An abnormal finding on neurological examination triples the odds of finding a significant intracranial abnormality on neuroimaging, although the odds are still low (i.e., <3 in 100) (4). A history of headache worsening with valsalva maneuver significantly increased the odds of findings a significant intracranial abnormality on neuroimaging, particularly a Chiari malformation.

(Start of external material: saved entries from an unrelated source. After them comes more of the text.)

-- ==== Sys2Proof/Laws/PerInstr.lean ====
section
/-! SUPPORT. A statement about every instruction as syntax, proved one constructor at a time: its encoding
has the instruction's length, and the decoder finds the mnemonic in the low nibble of its first byte
(spec/30_encoding.md R62). -/

namespace Sys2Proof.Laws

/-- The encoding of `i` has the length of `i`, 2 or 4 bytes, and begins with its opcode. -/
def EncodingHead.Statement (i : Instr) : Prop :=
  (encode i).length = i.size ∧ ((encode i).head?.map fun b => mnemonicOf (lowNibble b)) =
    some (some i.mnemonic)

/-- The low nibble of an encoded word is its opcode: B and C stand above it (R60). -/
theorem encodeWord_mod_opcode (r : Record) : encodeWord r % 16 = r.m.opcode := by
  have hop : r.m.opcode < 2 ^ 4 := by cases r.m <;> decide
  have h : encodeWord r = r.m.opcode ||| (((r.b &&& (2 ^ r.m.widthB - 1)) |||
      ((r.c &&& (2 ^ r.m.widthC - 1)) <<< r.m.widthB)) <<< 4) := by
    rw [encodeWord, Nat.or_assoc, Nat.shiftLeft_or_distrib, ← Nat.shiftLeft_add, Nat.add_comm]
  rw [h, Nat.or_comm, ← Nat.shiftLeft_add_eq_or_of_lt hop, Nat.shiftLeft_eq]
  omega

theorem encodingHead (r : Record) :
    r.encode.length = r.m.size ∧ (r.encode.head?.map fun b => mnemonicOf (lowNibble b)) = some (some r.m) := by
  refine ⟨bytesLE_length _ _, ?_⟩
  have hs : ∃ n, r.m.size = n + 1 := by cases r.m <;> exact ⟨_, rfl⟩
  obtain ⟨n, hn⟩ := hs
  have hb : lowNibble (BitVec.ofNat 8 (encodeWord r)) = r.m.opcode := by
    rw [lowNibble, BitVec.toNat_ofNat, Nat.mod_mod_of_dvd _ (by decide), encodeWord_mod_opcode]
  simp [Record.encode, hn, bytesLE, hb, mnemonicOf_eq_some]

theorem EncodingHead.loadConst (b : BitVec 22) (c : RegIx) : EncodingHead.Statement (.loadConst b c) :=
  encodingHead _

theorem EncodingHead.readMem (b : BitVec 17) (c : RegIx) : EncodingHead.Statement (.readMem b c) :=
  encodingHead _

theorem EncodingHead.writeMem (b : RegIx) (c : BitVec 5) : EncodingHead.Statement (.writeMem b c) :=
  encodingHead _

theorem EncodingHead.bitReverse (b c : RegIx) : EncodingHead.Statement (.bitReverse b c) :=
  encodingHead _

end Sys2Proof.Laws
end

Intracranial hemorrhage, meningitis, and cerebral neoplasm rarely present with headache as their sole presenting symptom (12). Instead they may present with other focal neurological deficits, fever, laboratory signs of infection, known primary malignancy or constitutional symptoms that suggests a secondary cause of headache. These patients should be initially investigated with a CT head and then MRI if necessary. Identifying secondary headaches in patients over the age of 50 is clinically challenging. Importantly, only ~2% of migraineurs have their first headache over the age of 50 (12). In patients over the age of 65 who present to neurologists with new-onset headache up to 15% may have serious pathology such as stroke, giant cell arteritis, neoplasm, or subdural hematoma (14).

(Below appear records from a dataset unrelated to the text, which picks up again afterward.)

/-- A decoded instruction is well formed: its operands have the widths of their fields (R72). -/
theorem Instr.wellFormed_eq_true (i : Instr) : i.wellFormed = true := by
  have hrecord : i.record = i.record.instr.record := by
    cases i <;> simp [Instr.record, Record.instr]
  rw [Instr.wellFormed, hrecord, Record.instr_record]
  simp [Record.wellFormed, Record.fitsB, Record.fitsC, Nat.mod_lt]

end Sys2Proof

namespace Sys2Proof.Machine

/-- Settles O8: by the two answers of the decoder in a running state. -/
theorem stepRunsTheDecodedInstruction : Obligations.StepRunsTheDecodedInstruction := by
  intro s hf hpc
  rcases step_of_running hf hpc with ⟨i, hd, hs⟩ | ⟨k, hd, hs⟩
  · exact .inl ⟨i, i.size, hd, rfl, i.wellFormed_eq_true, hs⟩
  · exact .inr ⟨k, hd, hs⟩

/-- Settles O12: none of the twelve nibbles is an opcode, so the decoder answers the fault. -/
theorem illegalNibbleIsUnknownOpcode : Obligations.IllegalNibbleIsUnknownOpcode := by
  intro s b0 hf hb hop
  refine step_of_decode_fault hf ((opcodeAloneDecidesTheLength s.code s.pc b0 hb).2.mpr ?_)
  have hillegal : ∀ n ∈ [0, 2, 3, 4, 5, 6, 8, 9, 11, 13, 14, 15], n ∉ [12, 10, 7, 1] := by decide
  exact hillegal _ hop

/-- Settles O13: each nibble is an opcode whose length exceeds what is left, so the decoder answers the
fault. -/
theorem cutShortInstructionIsTruncated : Obligations.CutShortInstructionIsTruncated := by
  intro s b0 hf hb hcut
  refine step_of_decode_fault hf ((decodeAt_eq_truncatedInstruction hb).mpr ?_)
  rcases hcut with ⟨hop, hlen⟩ | ⟨hop, hlen⟩
  · rw [if_pos hop]
    exact ⟨List.mem_append_left [7, 1] hop, hlen⟩
  · refine ⟨List.mem_append_right [12, 10] hop, ?_⟩
    split
    · omega
    · exact hlen

/-- Settles O15: of the two ways a step answers a next state only the fault records one, and it is the record
of that fault. -/
theorem faultingStepChangesOnlyTheFaultRecord : Obligations.FaultingStepChangesOnlyTheFaultRecord := by
  intro s t h r hr
  have hf := (step_next_iff.mp ⟨t, h⟩).1
  rcases step_faults_or_completes h with ⟨k, rfl⟩ | ⟨i, _, hi⟩
  · obtain rfl := Option.some.inj hr
    exact ⟨hf, rfl, rfl⟩
  · rw [hi.fault_eq, hf] at hr
    cases hr

/-- A decode fault is the kind of the record in the state the step answers. -/
theorem step_fault_kind_of_decode {s t : State} {k : FaultKind} (hf : s.fault = none)
    (hd : decodeAt s.code s.pc = .fault k) (ht : step s = .next t) : t.fault.map FaultRecord.kind = some k := by
  obtain rfl := Host.Outcome.next.inj (ht.symm.trans (step_of_decode_fault hf hd))
  rfl

/-- At execution only a READ_MEM of an address that does not exist faults, with AddressOutOfRange (R143,
R144). -/
theorem exec_fault_kind {i : Instr} {s t : State} (hf : s.fault = none) (ht : exec i s = .next t) :
    ((∃ b c, i = .readMem b c ∧ Config.memCells ≤ readAddress b) ∧
        t.fault.map FaultRecord.kind = some .addressOutOfRange) ∨
      ((¬ ∃ b c, i = .readMem b c ∧ Config.memCells ≤ readAddress b) ∧ t.fault = none) := by
  rw [← not_addressExists_iff]
  by_cases hi : AddressExists i
  · obtain ⟨u, hu⟩ := exec_completes hi s
    obtain rfl := Host.Outcome.next.inj (ht.symm.trans hu.next)
    exact .inr ⟨not_not.mpr hi, hu.fault_eq.trans hf⟩
  · obtain rfl := Host.Outcome.next.inj (ht.symm.trans (exec_of_not_addressExists hi s))
    exact .inl ⟨hi, rfl⟩

/-- Settles O14: the decoder makes the first two checks in that order, and execution the third. -/
theorem faultChecksComeInOrder : Obligations.FaultChecksComeInOrder := by
  intro s b0 hf hb
  obtain ⟨hpc, _⟩ := List.getElem?_eq_some_iff.mp hb
  obtain ⟨t, ht⟩ := step_next_iff.mpr ⟨hf, hpc⟩
  refine ⟨t, ht, fun hne u hu => hne (step_next_iff.mp ⟨u, hu⟩).1, ?_⟩
  by_cases hop : b0.toNat % 16 ∈ [12, 10, 7, 1]
  · rw [if_neg (not_not.mpr hop)]
    by_cases hlen : s.code.length - s.pc < if b0.toNat % 16 ∈ [12, 10] then 4 else 2
    · rw [if_pos hlen]
      exact step_fault_kind_of_decode hf ((decodeAt_eq_truncatedInstruction hb).mpr ⟨hop, hlen⟩) ht
    · rw [if_neg hlen]
      obtain ⟨i, hd⟩ := exists_instr_of_enough_bytes hb hop hlen
      exact ⟨i, hd, exec_fault_kind hf ((step_of_decodeAt hf hd).symm.trans ht)⟩
  · rw [if_pos hop]
    exact step_fault_kind_of_decode hf ((opcodeAloneDecidesTheLength s.code s.pc b0 hb).2.mpr hop) ht

end Sys2Proof.Machine
end

section
/-! SUPPORT. What an instruction may write: one cell or one register (spec/20_memory.md section 1,
spec/10_state.md R23). -/

namespace Sys2Proof.Machine

/-- A register write changes no other register. -/
theorem State.eq_of_readReg_writeReg_ne {s : State} {c r : RegIx} {v : Word}
    (h : (s.writeReg c v).readReg r ≠ s.readReg r) : r = c := by
  by_contra hr
  exact h (State.readReg_writeReg_ne s c v hr)

/-- A cell changes by a WRITE_MEM to it only, which leaves the registers (R121). -/
theorem Effect.of_cell_ne {s t : State} {i : Instr} (h : Effect s i t) (hs : Memory.wf s.mem) {a : Nat}
    (ha : t.cell a ≠ s.cell a) : ∃ b c, i = .writeMem b c ∧ a = writeAddress c ∧ t.regs = s.regs := by
  by_contra hno
  refine ha (h.cell_eq hs fun b c hc hi => hno ⟨b, c, hi, hc.symm, ?_⟩)
  subst hi
  cases h
  rfl

/-- A register changes by one of the other three instructions with it as field C only, which leaves the
memory (R110, R120, R130). -/
theorem Effect.of_readReg_ne {s t : State} {i : Instr} (h : Effect s i t) {r : RegIx}
    (hr : t.readReg r ≠ s.readReg r) : t.mem = s.mem ∧
      ((∃ b, i = .loadConst b r) ∨ (∃ b, i = .readMem b r) ∨ ∃ b, i = .bitReverse b r) := by
  cases h with
  | loadConst b c =>
    obtain rfl := State.eq_of_readReg_writeReg_ne hr
    exact ⟨rfl, .inl ⟨b, rfl⟩⟩
  | readMem b c _ =>
    obtain rfl := State.eq_of_readReg_writeReg_ne hr
    exact ⟨rfl, .inr (.inl ⟨b, rfl⟩)⟩
  | bitReverse b c =>
    obtain rfl := State.eq_of_readReg_writeReg_ne hr
    exact ⟨rfl, .inr (.inr ⟨b, rfl⟩)⟩
  | outOfRange b c _ => exact absurd rfl hr
  | writeMem b c => exact absurd rfl hr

Cerebral venous sinus thrombosis (CVST) must be considered in the right clinical context. This includes, patients with hematologic prothrombotic states (i.e., antithrombin III deficiency, protein C or S deficiency, antiphospholipid antibody syndrome etc.), malignancy (especially hematological malignancy) pregnancy and puerperium, high risk medications (oral contraceptive pill), infections, and systemic diseases (lupus, inflammatory bowel disease, Bechet disease, etc.) (15). The headache in CVST is most often secondary to increased intracranial pressure secondary to impaired venous drainage. Headache may be the only symptom, so vigilance and clinical suspicion is important. CVST may present as a thunderclap headache, a progressive headache over days or weeks despite conservative management, or as an atypical headache. A plain CT scan of the head will miss many cases. Only one third of CVST demonstrates direct signs on CT head (i.e., hyperdense vessel or delta sign) (15). Venous imaging (CT venogram or MR venogram) must be ordered to assess the venous system. Invasive imaging with cerebral angiography should be reserved for cases where CT venogram or MR venogram is inconclusive or when an endovascular procedure is being considered.

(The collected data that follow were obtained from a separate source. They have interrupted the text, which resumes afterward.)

-- ==== Sys2Proof/Word.lean ====
section
/-!
DEFINITION. The word types of SBBS (spec/10_state.md R22, R25, R26; spec/30_encoding.md R70, R79).

Everything SBBS treats as bits is a bit vector of the width the spec gives it; what SBBS only passes
along (a handle, a log target) is a token it never looks into.
-/

namespace Sys2Proof

/-- A byte on the port interface: a register byte RB, an I/O mask or a levels byte (R56, R70, R74, R77).
Bit `p` belongs to port pin `p`, bit 0 the least significant (R53). -/
abbrev Byte := BitVec 8

/-- A pin index, a 3-bit unsigned number 0 to 7 (R22). -/
abbrev Pin := BitVec 3

/-- A 16-bit operation word, format HC or PT (R79, R80, R81). -/
abbrev OpWord := BitVec 16

/-- A 4-bit operation code, bits 15 to 12 of an operation word (R79). -/
abbrev OpCode := BitVec 4

/-- A 96-element array of levels, element `i` in bit `i` (R25, R26, R28, R81).
Its length is part of its type, so no operation can resize it (R28). -/
abbrev Bits96 := BitVec 96

/-- The value the port returns to OPEN: opaque to SBBS, which passes it on and never inspects it (R29). -/
abbrev Handle := Nat

/-- The log target the host supplies: an opaque host value (R11, R81, R216). -/
abbrev LogTarget := Nat

end Sys2Proof
end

Headache is the most common presenting symptoms of idiopathic intracranial hypertension (IIH) or also known as pseudotumor cerebri, however the headache is variable and non-specific (16). Some patients describe headache exacerbation with changes in posture. The often refractory nature of the headache is a clinical cue, in the right patient demographic (i.e., overweight women of childbearing age). Tinnitus and transient visual obscurations lasting seconds often accompany the headache, occurring in two-thirds of patients with papilledema (16). An MRI brain with gadolinium and MR venogram should be ordered to rule out other potential intracranial pathologies, meningeal process or venous thrombus and secondly looking for radiographic signs of raised intracranial pressure (empty or partially empty sella, prominent subarachnoid space around the optic nerves, vertical tortuosity of the optic nerves, intraocular protrusion of the optic nerve head, venous sinus stenosis, and slit-like ventricles) (17). Contrary, low-pressure headache, or headache caused by reduced intracranial cerebral spinal fluid pressure (i.e., intracranial hypotension) can be caused by trauma (even trivial trauma), lumbar puncture, craniotomy, or spontaneously in patients with connective-tissue disorders. In some cases, spontaneous intracranial hypotension may be entirely cryptogenic. The headaches of intracranial hypotension are positional (relieved by lying down). MRI brain findings most often seen include brain descent, caudal displacement of the tonsils, diffuse pachymeningeal enhancement, and bilateral subdural fluid collections (12). MRI brain and spine with contrast should be ordered, and at times identification of the leak is seen.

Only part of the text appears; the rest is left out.